Quicksort uses this basic process in order to sort:
1. Pick a pivot
2. Partition the array into 3 subarrays: A. items < pivot, B. the pivot, C. items >= pivot
3. Recursively quicksort A and C

Picking a Pivot

For the sake of simplicity, most implementation examples just use the leftmost or rightmost element. This obviously isn’t always efficient or desirable, but is easy as a good jumping off point. Many implementations use a random pivot somewhere in the array. We won’t really get into the pros and cons of our initial pivot at this point.

Partitioning the Array

Next, we need to partition the array. This means that we take our pivot point and move everything smaller to the left, and everything bigger or equal to the right. We’ll get into the code in a little bit.

Recursively Quicksort

We then continue this process on each sub-array. We run our quicksort recursively as follows:

quicksort( array, l, p - 1 )
quicksort( array, p + 1, r )

l is our left element. p is our pivot. r is our right element. array is our array to be sorted. We run our quicksort on the left side of the pivot, then again on the right side.

A Note About Quicksort

Most implementations of quicksort will sort in place. This means that there is no merge step or similar like some sort algorithms use. This also means that the original array will be changed. You can avoid this by doing a deep copy into another same data structure if you need to keep the original data.

Quicksort in Code (Lua)

Let’s look at a basic implementation of quicksort in Lua:

function quicksort( array, l, r )
	l = l or 1 --Lua arrays start with an index of 1; so we set this to "l" or else 1
	r = r or #array --set this to "r" or else the max size of "array"
	
	if l < r then
		local p = partition( array, l, r )
		quicksort( array, l, p - 1 )
		quicksort( array, p + 1, r )
	end
end

function partition( array, l, r )
	local q = array[ r ]
	local i = l - 1
	
	for j = l, r - 1 do
		if q >= array[ j ] then
			i = i + 1
			
			array[ i ], array[ j ] = array[ j ], array[ i ]
		end
	end
	
	array[ i + 1 ], array[ r ] = array[ r ], array[ i + 1 ]
	
	return i + 1
end

We call our function as follows:

local mess = { 1, 2, 6, 5, 4, 10, 42, 1, 2, 1 }

quicksort( mess, 1, #mess )

Breaking Down quicksort

Let’s break down the first section of code for our actual quicksort function:

function quicksort( array, l, r )
	l = l or 1 --Lua arrays start with an index of 1; so we set this to "l" or else 1
	r = r or #array --set this to "r" or else the max size of "array"
	
	if l < r then
		local p = partition( array, l, r )
		quicksort( array, l, p - 1 )
		quicksort( array, p + 1, r )
	end
end

We define our function and then set some sane limits to our l and r variables.

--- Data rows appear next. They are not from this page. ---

/-! ### Reset -/

/-- 10_state R38 and 40_transfer_system R122: the values after reset, and after `CLR`, which keeps both streams and is
legal in every phase. The model's own fields (log entries 1, 3, 9) stay. -/
def Obligations.ResetAndClrLeaveTheStatedValues : Prop :=
  (State.reset.N = 0 ∧ State.reset.X = 0 ∧ State.reset.P = 0 ∧ State.reset.Q = 0 ∧
    State.reset.B = 0 ∧ State.reset.E = 0 ∧ State.reset.M = 0 ∧ State.reset.R = 0 ∧
    State.reset.PV = false ∧ State.reset.QV = false ∧ State.reset.KREQ = 1024 ∧
    State.reset.KBL = 0 ∧ State.reset.MODE = .accelerated ∧ State.reset.WHITEN = false ∧
    State.reset.BASE = 0 ∧ State.reset.PHASE = .empty ∧ State.reset.ERR = .ok ∧
    State.reset.CMD = [] ∧ State.reset.RSP = []) ∧
  FormatN 0x03 .clr ∧
  ∀ s : State, exec .clr s = .next
    { N := 0, X := 0, P := 0, Q := 0, B := 0, E := 0, M := 0, R := 0, PV := false, QV := false,
      KREQ := 1024, KBL := 0, MODE := .accelerated, WHITEN := false, BASE := 0, PHASE := .empty,
      ERR := .ok, CMD := s.CMD, RSP := s.RSP ++ okResponse 0x03 [],
      PARAMS := s.PARAMS, ENTHQ := s.ENTHQ, ENTADV := s.ENTADV, ASKED := s.ASKED,
      RESETLINE := s.RESETLINE }

/-- 70_reset section 1: reset asserted at any time, whatever stands at the front of `CMD` and however many of its entropy
requests it has made, empties both streams and puts every register at its reset value, whatever the state was. The
requests that the abandoned command had made are on record and their answers are gone. How the moment of a reset is given
(by the number of those requests) is the model's choice (log entry 9). -/
def Obligations.AssertedResetIsTakenNext : Prop :=
  ∀ (s : State) (k : Nat),
    step (assertReset 0 s) = .next (resetTo s s.ENTHQ s.ENTADV s.ASKED) ∧
    ((∀ i rest, decode s.CMD ≠ .command i rest) →
      step (assertReset k s) = .next (resetTo s s.ENTHQ s.ENTADV s.ASKED)) ∧
    ∀ i rest, decode s.CMD = .command i rest →
      ∃ u : State, u = afterRequests ((requestsOf i s).take k) s ∧
        u.ASKED = s.ASKED ++ (requestsOf i s).take k ∧
        step (assertReset k s) = .next (resetTo s u.ENTHQ u.ENTADV u.ASKED)

/-- 70_reset section 1: the answer to an outstanding request is dropped and meets no later request, whatever it is, also
where it would never have come: `SEEDR`'s one request, `GENKEY`'s first and second, and that of a whitened `EXTRACT` or
`DIGITS`. How the moment of a reset is given is the model's choice (log entry 9). -/
def Obligations.ResetDropsTheAnswerOfAnAbandonedRequest : Prop :=
  ∀ (s : State) (rest : List Byte) (nb : Nat),
    (decode s.CMD = .command .seedr rest → s.PHASE = .keyed → 2 ≤ s.N → nb = (s.KBL.toNat + 7) / 8 →
      step (assertReset 1 s) = .next
        (resetTo s s.ENTHQ.tail s.ENTADV (s.ASKED ++ [⟨.highQuality, nb⟩]))) ∧
    (decode s.CMD = .command .genkey rest → s.PHASE = .empty → s.PV = false → s.QV = false →
      16 ≤ s.KREQ.toNat → s.KREQ.toNat + 1 ≤ s.PARAMS.KMAX → nb = (s.KREQ.toNat / 2 + 1 + 7) / 8 →
      step (assertReset 1 s) = .next
        (resetTo s s.ENTHQ.tail s.ENTADV (s.ASKED ++ [⟨.highQuality, nb⟩])) ∧
      ∀ (drawP : List Byte) (p : Nat), answerTo .highQuality nb s = .bytes drawP →
        findPrime s.PARAMS (forcedSeed (s.KREQ.toNat / 2 + 1) drawP) = some p →
        step (assertReset 2 s) = .next
          (resetTo s s.ENTHQ.tail.tail s.ENTADV (s.ASKED ++
            [⟨.highQuality, nb⟩, ⟨.highQuality, (s.KREQ.toNat / 2 + s.KREQ.toNat % 2 + 7) / 8⟩]))) ∧
    (∀ payload : List Byte, s.PHASE = .ready → s.WHITEN = true → 1 ≤ s.N → 1 ≤ bitsPerSquaring s →
      1 ≤ nb → nb ≤ s.PARAMS.BMAX →
      (decode s.CMD = .command (.extract payload) rest → nb = fromBytes payload →
        step (assertReset 1 s) = .next
          (resetTo s s.ENTHQ s.ENTADV.tail (s.ASKED ++ [⟨.advisory, nb⟩]))) ∧
      (decode s.CMD = .command (.digits payload) rest →
        fromBytes payload < 2 ^ 32 → 2 ≤ s.BASE.toNat → s.BASE.toNat ^ fromBytes payload ≤ 256 ^ nb →
        (∀ m < nb, 256 ^ m < s.BASE.toNat ^ fromBytes payload) →
        step (assertReset 1 s) = .next
          (resetTo s s.ENTHQ s.ENTADV.tail (s.ASKED ++ [⟨.advisory, nb⟩]))))

/-- 10_state section 5: what holds of every run holds after reset. -/
def Obligations.ResetStateSatisfiesTheRunInvariant : Prop := State.reset.Inv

We want the l to either be defined, or set to the base index (1 in Lua) for our array. r is set to whatever is passed, or the maximum index for array. Since this is a recursive function, we need to have some kind of limitation. We only run our algorithm if l is less than r. This prevents our pivot item p from ever pushing us to where we’re in an infinite loop. We define our pivot item p off of our partition function and then quicksort each side of our array.

Breaking Down partition

Let’s break down the code for partition:

function partition( array, l, r )
	local q = array[ r ]
	local i = l - 1
	
	for j = l, r - 1 do
		if q >= array[ j ] then
			i = i + 1
			
			array[ i ], array[ j ] = array[ j ], array[ i ]
		end
	end
	
	array[ i + 1 ], array[ r ] = array[ r ], array[ i + 1 ]
	
	return i + 1
end

We set a variable q to our limit for our part of the quicksort. In the beginning this will be the whole array, but this will get smaller and smaller as we divide and conquer. We also set an index i which is equivalent to l – 1, or one left of our l term because we’re going to increment this counter to “follow” how many smaller elements we have.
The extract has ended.